JP3503232B2 - Structure of printed wiring board - Google Patents

Description

Detailed Description of the Invention

[0001]

BACKGROUND OF THE INVENTION 1. Field of the Invention The present invention relates to a printed wiring board structure.

[0002]

2. Description of the Related Art As a conventional printed wiring board structure,
For example, there is one as shown in FIG. First, the configuration will be described. The printed wiring board has a base portion 1 which is an insulator, and a wiring pattern 2 which is a conductor (copper foil) is formed thereon. Between the one wiring pattern 2 and the other wiring pattern 2 on the base portion 1, the surface of the printed wiring board is covered to prevent the solder 4 from adhering to unnecessary places during soldering. The solder resist 7 is formed. Furthermore, a paint layer 3 showing characters and figures for the purpose of recognition and visual confirmation when the component is mounted by a mounting machine or the like is formed on the solder resist 7 by silk printing. Further, in recent years, electronic parts are rapidly becoming smaller and higher in density. In addition to the above-mentioned recognition and visual confirmation, the paint layer 3 formed by silk printing has a narrow pitch surface mount component 5.
There is also an idea of having a role of preventing a solder bridge of a chip resistor, a chip capacitor, a QFP (quad flat package, etc.). In addition, 6 is a terminal of the surface mount component 5.

[0003]

However, in such a conventional printed wiring board structure, the purpose of the paint layer by silk printing is to improve the visibility and to improve the process yield such as prevention of bridges. However, the yield of required parts has been improved by the combination of components, but the long-term durability and reliability have been improved by combining components. From the standpoint of reliability, no progress has been made, and with the miniaturization and high density of electronic components being required for improved portability and environmental resistance, only long-term durability and reliability have been left behind. There was a problem.
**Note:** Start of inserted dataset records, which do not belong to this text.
-- ==== Sys2Proof/Laws/Memory.lean ====
section
/-! SUPPORT. Every operation that writes memory keeps its canonical form, and what a write leaves at each byte. -/

namespace Sys2Proof.Machine

/-- What a fold of steps keeps, where each step keeps it. -/
theorem foldl_keeps {α β : Type} {p : α → Prop} {f : α → β → α} (h : ∀ x y, p x → p (f x y)) : ∀ (l : List β) (x : α), p x → p (l.foldl f x)
  | [], _, hx => hx
  | y :: l, x, hx => foldl_keeps h l (f x y) (h x y hx)

theorem MemSys.rekey_wf {m : MemSys} {free slot sec : Nat} (h : Memory.wf m.mem) : Memory.wf (m.rekey free slot sec).mem := by
  unfold MemSys.rekey
  dsimp only
  split
  · exact h
  · dsimp only
    generalize (List.range 256).map _ = lost
    split
    · exact h
    · exact cwf_csetMany h

/-- A write of memory keeps its form. -/
theorem MemSys.write_wf {m : MemSys} {free slot pa : Nat} {bs : List Byte} (h : Memory.wf m.mem) : Memory.wf (m.write free slot pa bs).mem := by
  unfold MemSys.write
  split
  · exact h
  · dsimp only
    exact cwf_csetMany (foldl_keeps (p := fun m : MemSys => Memory.wf m.mem) (fun _ _ hm => MemSys.rekey_wf hm) _ m h)

theorem State.writePa_wf {s : State} {slot pa n v : Nat} (h : Memory.wf s.m.mem) : Memory.wf (s.writePa slot pa n v).m.mem :=
  MemSys.write_wf h

/-- Discarding lines keeps the form. -/
theorem State.discardLines_wf {s : State} {p : L2Line → Bool} (h : Memory.wf s.m.mem) : Memory.wf (s.discardLines p).m.mem := by
  unfold State.discardLines
  dsimp only
  refine foldl_keeps (p := fun m : MemSys => Memory.wf m.mem) (fun m l hm => ?_) _ s.m h
  refine foldl_keeps (p := fun m : MemSys => Memory.wf m.mem) (fun m i hm => ?_) _ m hm
  generalize (List.range 256).map _ = lost
  split
  · exact cwf_csetMany hm
  · exact hm

/-- Memory after reset lists nothing. -/
theorem State.reset_wf : Memory.wf State.reset.m.mem := rfl

/-- A sector that is open, or already under the slot, keeps its bytes when it is made one of the slot. -/
theorem MemSys.rekey_mem {m : MemSys} {free slot sec : Nat}
    (h : cget 0 m.secKey sec = 0 ∨ (cget 0 m.secKey sec).toNat = slot + 1) : (m.rekey free slot sec).mem = m.mem := by
  unfold MemSys.rekey
  dsimp only
  split
  · rfl
  · rename_i hn
    rcases h with h | h
    · rw [if_pos (by rw [h]; rfl)]
    · exact absurd (.inr h) hn

/-- Making a sector one of a slot leaves every byte outside the sector. -/
theorem MemSys.rekey_outside {m : MemSys} {free slot sec a : Nat} (h : a / 256 ≠ sec) :
    cget 0 (m.rekey free slot sec).mem a = cget 0 m.mem a := by
  unfold MemSys.rekey
  dsimp only
  split
  · rfl
  · have hl : ((List.range 256).map fun i => (Config.freeByte (free * 2 ^ 56 + sec * 256 + i) : Byte)).length = 256 := by
      rw [List.length_map, List.length_range]
    revert hl
    generalize (List.range 256).map _ = lost
    intro hl
    split
    · rfl
    · exact cget_csetMany_outside (by omega)

end Sys2Proof.Machine
end

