theorem execCpys_formed {f : Fields} {s : State} (h : formed s.m.mem) : (execCpys f s).formed := by
  refine run_formed (fun _ u hu => ?_) h
  have hpass : formed (u.patternPass u.w.ctx (f.x.extractLsb' 6 5).toNat).m.mem := by simpa using hu
  dsimp only
  generalize u.patternPass u.w.ctx (f.x.extractLsb' 6 5).toNat = v at hpass
  split
  · trivial
  · refine Try.formed_ite hpass (Try.formed_ite (by simpa using hpass) ?_)
    have hop : formed (v.startOp f false false).2.m.mem := by simpa using hpass
    split
    · exact State.copyFail_formed hop
    · exact State.copyFail_formed hop
    · exact Try.formed_ite (State.copyFail_formed hop) (by simpa using hop)

theorem execCpym_formed {f : Fields} {s : State} (h : formed s.m.mem) : (execCpym f s).formed := by
  refine run_formed (fun _ u hu => Try.formed_ite trivial (Try.formed_ite trivial ?_)) h
  dsimp only
  split
  · trivial
  · refine Try.formed_ite hu ?_
    rw [Try.formed_ok]
    exact formed_ite (State.copyEnd_formed (by simpa using hu)) (by simpa using hu)

theorem execQclaim_formed {f : Fields} {s : State} (h : formed s.m.mem) : (execQclaim f s).formed := by
  refine run_formed (fun _ u hu => Try.formed_ite trivial (Try.formed_ite trivial ?_)) h
  have hloc := queueAddr_formed (i := .qclaim f) (kind := .atomic) (va := BitVec.ofNat 64 (srcVal u.w.r f 19 f.a 0)) (ok := (· == 1)) hu
  split <;> rename_i heq <;> rw [heq] at hloc
  · trivial
  · exact hloc
  · dsimp only
    rw [Try.formed_ok, State.closeOp_mem]
    exact foldl_formed (fun _ _ hv => by simpa using hv) (formed_of_eq (State.startOp_mem ..) hu)

theorem execQpost_formed {f : Fields} {s : State} (h : formed s.m.mem) : (execQpost f s).formed := by
  refine run_formed (fun _ u hu => Try.formed_ite trivial (Try.formed_ite trivial ?_)) h
  have hloc := queueAddr_formed (i := .qpost f) (kind := .write) (va := BitVec.ofNat 64 (srcVal u.w.r f 19 f.a 0))
    (ok := fun c => decide (c ≤ 1)) hu
  split <;> rename_i heq <;> rw [heq] at hloc
  · trivial
  · exact hloc
  · dsimp only
    rw [Try.formed_ok, State.closeOp_mem]
    refine foldl_formed (fun _ _ hv => ?_) (formed_of_eq (State.startOp_mem ..) hu)
    exact State.issueStore_formed (foldl_formed (fun _ _ => State.issueStore_formed) hv)

theorem execSlotTake_formed {queue : Nat} {s : State} (h : formed s.m.mem) : (execSlotTake queue s).formed := by
  unfold execSlotTake
  split
  · exact h
  · exact formed_ite (State.readSlot_formed h) h

theorem execSlotReread_formed {queue : Nat} {s : State} (h : formed s.m.mem) : (execSlotReread queue s).formed := by
  unfold execSlotReread
  split
  · exact h
  · exact formed_ite (State.readSlot_formed h) h

theorem execQueueAccessRetry_formed {queue : Nat} {s : State} (h : formed s.m.mem) : (execQueueAccessRetry queue s).formed := by
  unfold execQueueAccessRetry
  split
  · exact h
  · split
    · exact h
    · exact formed_ite (State.writeRidx_formed h) (formed_ite (State.readSlot_formed h) h)

theorem execNopPacket_formed {queue slot : Nat} {s : State} (h : formed s.m.mem) : (execNopPacket queue slot s).formed := by
  unfold execNopPacket
  split <;> simpa using h

theorem execWaitPacket_formed {queue slot : Nat} {s : State} (h : formed s.m.mem) : (execWaitPacket queue slot s).formed := by
  unfold execWaitPacket
  split
  · exact h
  · exact State.waitRead_formed (by simpa using h)

theorem execWaitPacketReread_formed {queue slot : Nat} {s : State} (h : formed s.m.mem) : (execWaitPacketReread queue slot s).formed := by
  unfold execWaitPacketReread
  split
  · exact h
  · exact formed_ite (State.waitRead_formed h) h

theorem execSignalPacket_formed {queue slot : Nat} {s : State} (h : formed s.m.mem) : (execSignalPacket queue slot s).formed := by
  unfold execSignalPacket
  split
  · exact h
  · rw [Ans.formed_next, State.packetDone_mem]
    exact State.deviceWrite_formed h

theorem execCopyPacket_formed {queue slot : Nat} {s : State} (h : formed s.m.mem) : (execCopyPacket queue slot s).formed := by
  unfold execCopyPacket
  split
  · exact h
  · dsimp only
    have hst : formed (s.stagePacket queue slot 1).m.mem := by simpa using h
    refine Ans.formed_ite (Ans.formed_ite (State.copyFail_formed hst) ?_) hst
    split
    · exact State.copyFail_formed (by simpa using h)
    · exact State.copyFail_formed (by simpa using h)
    · exact Ans.formed_ite (State.copyFail_formed (by simpa using h)) (by simpa using h)

/-! ### Traps, handlers and power -/

theorem execAllZeroWord_formed {s : State} (h : formed s.m.mem) : (execAllZeroWord s).formed := State.trapWord_formed h

theorem execReservedOp_formed {word : DWord} {s : State} (h : formed s.m.mem) : (execReservedOp word s).formed := State.trapWord_formed h

theorem execTrapRd_formed {f : Fields} {s : State} (h : formed s.m.mem) : (execTrapRd f s).formed := by
  refine run_formed (fun _ u hu => ?_) h
  split
  · trivial
  · simpa using hu

theorem execRteEnd_formed {f : Fields} {s : State} (h : formed s.m.mem) : (execRteEnd f s).formed := by
  refine run_formed (fun _ u hu => ?_) h
  split
  · trivial
  · exact State.killWave_formed hu

theorem execTrapTake_formed {w : Nat} {code : BitVec 16} {addr detail : DWord} {s : State} (h : formed s.m.mem) :
    (execTrapTake w code addr detail s).formed := by
  unfold execTrapTake
  have hsel : formed (s.select w).m.mem := by simpa using h
  refine Ans.formed_ite hsel (Ans.formed_ite ?_ (State.trapBy_formed hsel))
  split
  · exact hsel
  · exact State.takeCancel_formed hsel

theorem execOperationRetire_formed {w flag : Nat} {s : State} (h : formed s.m.mem) : (execOperationRetire w flag s).formed := by
  unfold execOperationRetire
  dsimp only
  repeat' split
  all_goals simp [h]

theorem execEsig_formed {f : Fields} {s : State} (h : formed s.m.mem) : (execEsig f s).formed :=
  run_formed (fun _ _ hu => Try.formed_ite trivial (formed_of_eq (State.longDone_mem ..) (State.record_formed hu))) h

theorem execPmsetBudget_formed {f : Fields} {s : State} (h : formed s.m.mem) : (execPmsetBudget f s).formed := by
  refine run_formed (fun _ _ hu => ?_) h
  dsimp only
  repeat' split
  all_goals simp [hu]

theorem execPmsetRead_formed {f : Fields} {s : State} (h : formed s.m.mem) : (execPmsetRead f s).formed := by
  refine run_formed (fun _ _ hu => ?_) h
  dsimp only
  repeat' split
  all_goals simp [hu]

theorem execBudgetRaise_formed {core : Nat} {budget : BitVec 8} {s : State} (h : formed s.m.mem) : (execBudgetRaise core budget s).formed := by
  simpa [execBudgetRaise] using h

theorem execBudgetLower_formed {core : Nat} {budget : BitVec 8} {s : State} (h : formed s.m.mem) : (execBudgetLower core budget s).formed :=
  Ans.formed_ite (State.failNoWave_formed (by simpa using h)) h

/-! ### Launches, teams and graphs -/

theorem execLaunchPacket_formed {queue slot : Nat} {s : State} (h : formed s.m.mem) : (execLaunchPacket queue slot s).formed := by
  unfold execLaunchPacket
  split
  · exact h
  · exact Ans.formed_ite h (State.beginLaunch_formed (by simpa using h))

theorem execLaunchAdmit_formed {key : LKey} {s : State} (h : formed s.m.mem) : (execLaunchAdmit key s).formed := by
  unfold execLaunchAdmit
  split
  · exact h
  · refine Ans.formed_ite h ?_
    dsimp only
    split <;> rename_i hread <;> have ht := formed_of_pair_mem hread (State.dpRead_mem ..) h
    · exact State.failLaunch_formed ht
    · split
      · exact State.failLaunch_formed ht
      · exact Ans.formed_ite (State.failLaunch_formed ht) (Ans.formed_ite (State.failLaunch_formed ht) (by simpa using ht))

theorem execStartBarrierArrival_formed {key : LKey} {chip : Nat} {stamp : Word} {s : State} (h : formed s.m.mem) :
    (execStartBarrierArrival key chip stamp s).formed := by
  unfold execStartBarrierArrival
  split
  · exact h
  · refine Ans.formed_ite h (Ans.formed_ite (State.failLaunch_formed h) (Ans.formed_ite (by simpa using h) ?_))
    rw [Ans.formed_next, State.startLaunch_mem]
    exact foldl_formed (fun _ _ hu => by simpa using hu) (by simpa using h)

theorem execBarrierTimeout_formed {key : LKey} {s : State} (h : formed s.m.mem) : (execBarrierTimeout key s).formed := by
  unfold execBarrierTimeout
  split
  · exact h
  · exact Ans.formed_ite (State.failLaunch_formed h) h

theorem execTeamAdmission_formed {key : LKey} {core : Nat} {s : State} (h : formed s.m.mem) : (execTeamAdmission key core s).formed := by
  unfold execTeamAdmission
  split
  · exact h
  · refine Ans.formed_ite (formed_ite (by simpa using h) h) (Ans.formed_ite h ?_)
    split
    · exact formed_of_eq (State.admitTo_mem ‹_›) h
    · exact State.noteOverweight_formed h

theorem execCoresidentAdmission_formed {key : LKey} {s : State} (h : formed s.m.mem) : (execCoresidentAdmission key s).formed := by
  unfold execCoresidentAdmission
  split
  · exact h
  · refine Ans.formed_ite h ?_
    split
    · exact formed_of_eq (State.admitAll_mem ‹_›) h
    · exact State.noteOverweight_formed h
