/-- 44_stack_call.md R182 PUSH, where the stack pointer is at least 1: the stack pointer is decremented, and the
register's value AFTER that is stored where it then points (so PUSH R7 stores the decremented value); every other
byte and register is unchanged. -/
def Obligations.PushStoresBelowTheStackPointer : Prop :=
  ∀ (a : Byte) (s : State) (h : a.toNat < 8), s.mem.wf = true → 1 ≤ s.sp.toNat →
    ∃ s1 t, spDec s = .ok s1 ∧ s1.sp.toNat = s.sp.toNat - 1 ∧ exec (.push a) s = .next t ∧
      t.mem.byte s1.sp.toNat = s1.regs[a.toNat] ∧ (a.toNat < 7 → s1.regs[a.toNat] = s.regs[a.toNat]) ∧
      (∀ x, x ≠ s1.sp.toNat → t.mem.byte x = s.mem.byte x) ∧ t.mem.wf = true ∧
      t.sp = s1.sp ∧ (∀ j (hj : j < 7), t.regs[j] = s.regs[j]) ∧
      t.pc = s.pc + 2 ∧ t.fl = s.fl ∧ t.out = s.out ∧ t.run = s.run

/-- R183 POP: for a destination other than R7, where the stack pointer is at most 254, the byte at the stack pointer
is loaded and the stack pointer incremented; POP R7 leaves R7 one above the popped byte, where that is at most 254.
Memory is unchanged. -/
def Obligations.PopLoadsFromTheStackPointer : Prop :=
  (∀ (a : Byte) (s : State) (_ : a.toNat < 7), s.sp.toNat ≤ 254 →
    ∃ t, exec (.pop a) s = .next t ∧ t.regs[a.toNat] = s.mem.byte s.sp.toNat ∧
      t.sp.toNat = s.sp.toNat + 1 ∧ (∀ j (hj : j < 7), j ≠ a.toNat → t.regs[j] = s.regs[j]) ∧
      t.mem = s.mem ∧ t.pc = s.pc + 2 ∧ t.fl = s.fl ∧ t.out = s.out ∧ t.run = s.run) ∧
  (∀ s : State, (s.mem.byte s.sp.toNat).toNat ≤ 254 →
    ∃ t, exec (.pop 7) s = .next t ∧ t.sp.toNat = (s.mem.byte s.sp.toNat).toNat + 1 ∧
      (∀ j (hj : j < 7), t.regs[j] = s.regs[j]) ∧
      t.mem = s.mem ∧ t.pc = s.pc + 2 ∧ t.fl = s.fl ∧ t.out = s.out ∧ t.run = s.run)

/-- R184 CALL, at a pc an instruction can be fetched from and with the stack pointer at least 1: `pc + 2` is stored
below the stack pointer, and the pc takes the register's value after the decrement (so CALL R7 jumps to the
decremented stack pointer). -/
def Obligations.CallPushesTheReturnAddress : Prop :=
  ∀ (a : Byte) (s : State) (h : a.toNat < 8), s.mem.wf = true → s.pc ≤ 253 → 1 ≤ s.sp.toNat →
    ∃ s1 t, spDec s = .ok s1 ∧ s1.sp.toNat = s.sp.toNat - 1 ∧ exec (.call a) s = .next t ∧
      (t.mem.byte s1.sp.toNat).toNat = s.pc + 2 ∧
      (∀ x, x ≠ s1.sp.toNat → t.mem.byte x = s.mem.byte x) ∧ t.mem.wf = true ∧
      t.pc = s1.regs[a.toNat].toNat ∧ (a.toNat < 7 → s1.regs[a.toNat] = s.regs[a.toNat]) ∧
      t.sp = s1.sp ∧ (∀ j (hj : j < 7), t.regs[j] = s.regs[j]) ∧
      t.fl = s.fl ∧ t.out = s.out ∧ t.run = s.run

/-- R185 RET, where the stack pointer is at most 254: the pc takes the byte at the stack pointer, whoever put it
there, and the stack pointer is incremented. -/
def Obligations.RetPopsThePc : Prop :=
  ∀ s : State, s.sp.toNat ≤ 254 →
    ∃ t, exec .ret s = .next t ∧ t.pc = (s.mem.byte s.sp.toNat).toNat ∧ t.sp.toNat = s.sp.toNat + 1 ∧
      (∀ j (hj : j < 7), t.regs[j] = s.regs[j]) ∧
      t.mem = s.mem ∧ t.fl = s.fl ∧ t.out = s.out ∧ t.run = s.run

/-! ## Execute faults -/

/-- R12, R201 `InvalidRegister`, R203 item 4: which instructions raise it, and that nothing but `run` changes (D9, log
entry 8). For PUSH and CALL the stack pointer is checked first, for POP the register (D10, log entry 9); JEQ and JNE
raise it only when taken (D11, log entry 11). -/
def Obligations.InvalidRegisterOperandFaults : Prop :=
  ∀ (a b : Byte) (s : State),
    (8 ≤ a.toNat →
      (∀ i ∈ [Instr.ldi a b, .prn a, .jmp a, .pop a],
        exec i s = .next { s with run := .faulted .invalidRegister s.pc }) ∧
      (s.sp ≠ 0 → ∀ i ∈ [Instr.push a, .call a],
        exec i s = .next { s with run := .faulted .invalidRegister s.pc }) ∧
      (s.fl = .eq → exec (.jeq a) s = .next { s with run := .faulted .invalidRegister s.pc }) ∧
      (s.fl ≠ .eq → exec (.jne a) s = .next { s with run := .faulted .invalidRegister s.pc })) ∧
    (8 ≤ a.toNat ∨ 8 ≤ b.toNat → ∀ i ∈ [Instr.add a b, .sub a b, .mul a b, .cmp a b],
      exec i s = .next { s with run := .faulted .invalidRegister s.pc })

/-- R180, R182 to R185, R201 `AddressOutOfRange`: a stack pointer that would leave [0,255] (D8, log entry 7). PUSH and
CALL at 0 whatever the register operand; RET at 255; POP at 255, or POP R7 of the byte 255 (D10, log entry 9). -/
def Obligations.StackPointerNeverLeavesMemory : Prop :=
  ∀ (a : Byte) (s : State),
    (s.sp = 0 → ∀ i ∈ [Instr.push a, .call a],
      exec i s = .next { s with run := .faulted .addressOutOfRange s.pc }) ∧
    (s.sp = 255 → exec .ret s = .next { s with run := .faulted .addressOutOfRange s.pc }) ∧
    (s.sp = 255 → a.toNat < 7 → exec (.pop a) s = .next { s with run := .faulted .addressOutOfRange s.pc }) ∧
    (s.mem.byte s.sp.toNat = 255 → exec (.pop 7) s = .next { s with run := .faulted .addressOutOfRange s.pc })

/-! ## Shared operations and laws -/

/-- 20_memory.md R63: `read` and `write` both fail with AddressOutOfRange outside [0,255]; a read returns the last value
written there (or the initial image's byte), has no side effect, and a write changes only the addressed cell. -/
def Obligations.MemoryReadsTheLastWrite : Prop :=
  (∀ (sp : Byte) (image : List Byte) (s : State), launch sp image = .ok s →
    ∀ a < 256, memRead s a = .ok (image.getD a 0)) ∧
  ∀ (s : State) (a : Nat) (v : Byte), s.mem.wf = true →
    (a < 256 → (∃ w, memRead s a = .ok w) ∧ ∃ t, memWrite s a v = .ok t ∧ memRead t a = .ok v ∧
      (∀ b, b ≠ a → memRead t b = memRead s b) ∧ t = { s with mem := t.mem } ∧ t.mem.wf = true) ∧
    (256 ≤ a → memRead s a = .error .addressOutOfRange ∧ memWrite s a v = .error .addressOutOfRange)

/-- 00_scope.md R12, 10_state.md R32: a checked register access fails with InvalidRegister outside [0,7], on the whole
operand byte; a write changes that register alone; `sp` is the same storage as `x[7]`. -/
def Obligations.RegisterFileReadsTheLastWrite : Prop :=
  ∀ (s : State) (i v : Byte),
    (∀ h : i.toNat < 8, readReg s i = .ok s.regs[i.toNat] ∧ ∃ t, writeReg s i v = .ok t ∧ readReg t i = .ok v ∧
      (∀ j : Byte, j ≠ i → readReg t j = readReg s j) ∧ t = { s with regs := t.regs } ∧ (i = 7 → t.sp = v)) ∧
    (8 ≤ i.toNat → readReg s i = .error .invalidRegister ∧ writeReg s i v = .error .invalidRegister) ∧
    readReg s 7 = .ok s.sp ∧ readReg (s.setSp v) 7 = .ok v

/-- 44_stack_call.md R180: `SPDec()` and `SPInc()` by integer subtraction and addition, checked, never wrapping (D8,
log entry 7). -/
def Obligations.StackPointerUpdatesAreChecked : Prop :=
  ∀ s : State,
    ((s.sp.toNat : Int) - 1 < 0 → spDec s = .error .addressOutOfRange) ∧
    (0 ≤ (s.sp.toNat : Int) - 1 → ∃ t, spDec s = .ok t ∧ (t.sp.toNat : Int) = (s.sp.toNat : Int) - 1 ∧
      t = { s with regs := s.regs.set 7 t.sp }) ∧
    (255 < s.sp.toNat + 1 → spInc s = .error .addressOutOfRange) ∧
    (s.sp.toNat + 1 ≤ 255 → ∃ t, spInc s = .ok t ∧ t.sp.toNat = s.sp.toNat + 1 ∧
      t = { s with regs := s.regs.set 7 t.sp })

/-- R186: PUSH then POP, as two steps under every injective `OPCODE_MAP`; and for R7 as source or destination the
law does not hold as the source states it (90_conflicts.md C2). -/
def Obligations.PushThenPopRestores : Prop :=
  (∀ (m : OpcodeMap) (s : State) (r r2 : Byte) (hr : r.toNat < 7) (hr2 : r2.toNat < 7), m.Injective →
    s.run = .running → s.mem.wf = true → s.pc ≤ 251 → 1 ≤ s.sp.toNat →
    s.mem.byte s.pc = m .push → s.mem.byte (s.pc + 1) = r →
    s.mem.byte (s.pc + 2) = m .pop → s.mem.byte (s.pc + 3) = r2 →
    s.sp.toNat - 1 ≠ s.pc + 2 → s.sp.toNat - 1 ≠ s.pc + 3 →
    ∃ t1 t2, stepWith m s = .next t1 ∧ stepWith m t1 = .next t2 ∧ t2.run = .running ∧
      t2.regs[r2.toNat] = s.regs[r.toNat] ∧ t2.sp = s.sp ∧ t2.mem.byte (s.sp.toNat - 1) = s.regs[r.toNat]) ∧
  (∃ s t1 t2 : State, exec (.push 7) s = .next t1 ∧ exec (.pop 3) t1 = .next t2 ∧ t2.run = .running ∧
    t2.regs[3] ≠ s.sp) ∧
  ∃ s t1 t2 : State, exec (.push 2) s = .next t1 ∧ exec (.pop 7) t1 = .next t2 ∧ t2.run = .running ∧
    t2.sp ≠ s.regs[2] ∧ t2.sp ≠ s.sp

/-- R187: CALL then RET, as two steps under every injective `OPCODE_MAP`. (CALL R7 jumps to the pushed address, which
the rule excludes.) -/
def Obligations.CallThenRetRestores : Prop :=
  ∀ (m : OpcodeMap) (s : State) (a : Byte) (h : a.toNat < 7), m.Injective →
    s.run = .running → s.mem.wf = true → s.pc ≤ 253 → 1 ≤ s.sp.toNat →
    s.mem.byte s.pc = m .call → s.mem.byte (s.pc + 1) = a →
    s.mem.byte s.regs[a.toNat].toNat = m .ret → s.regs[a.toNat].toNat ≤ 253 →
    s.regs[a.toNat].toNat ≠ s.sp.toNat - 1 →
    ∃ t1 t2, stepWith m s = .next t1 ∧ stepWith m t1 = .next t2 ∧ t2.run = .running ∧
      t2.pc = s.pc + 2 ∧ t2.regs = s.regs ∧ t2.fl = s.fl ∧
      (t2.mem.byte (s.sp.toNat - 1)).toNat = s.pc + 2

/-- 20_memory.md R73: a byte written by PUSH or CALL is what a later fetch of that address decodes, with no action in
between. -/
def Obligations.StoredByteIsFetched : Prop :=
  ∀ (i : Instr) (s s1 t u : State) (j : Instr), (i.opcode = .push ∨ i.opcode = .call) → s.run = .running →
    s.mem.wf = true → spDec s = .ok s1 → exec i s = .next t → t.run = .running → u.mem = t.mem →
    u.pc = s1.sp.toNat → fetch opcodeMap u = .ok j →
      (∀ (a : Byte) (h : a.toNat < 8), i = .push a → opcodeMap j.opcode = s1.regs[a.toNat]) ∧
      (∀ a : Byte, i = .call a → opcodeMap j.opcode = returnAddress s)
end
The present invention has been made to solve the problems of the prior art as described above, and it is an object of the present invention to provide a structure of a printed wiring board capable of improving long-term durability and reliability with a simple structure. To aim.

[0005]

In order to achieve the above object, the present invention is constructed as described in the claims. That is, in the invention according to claim 1, in the structure of a so-called printed wiring board in which a conductor wiring is formed on an insulator and a surface mounting component is solder-bonded on the conductor wiring, the surface mounting component is The solder resist is overlapped on a part of the land of the conductor wiring located immediately below the mounting planned portion, and the paint layer by silk printing is further provided on the overlapping portion of the land and the solder resist, on overlaid a part of the land of the conductor lines and the upper <br/> Symbol solder resist and the coating layer, the coating
The surface mount component is arranged in contact with the material layer . The above structure corresponds to, for example, the embodiment shown in FIG. 1 described later. In addition, the land of the conductor wiring means a portion of the conductor wiring to which solder is provided to connect the mounted components. In addition, the paint layer by silk printing is usually provided for the purpose of showing characters and figures for the purpose of recognition and visual confirmation when mounting a component by a mounting machine or the like. It is provided to get the standoff height.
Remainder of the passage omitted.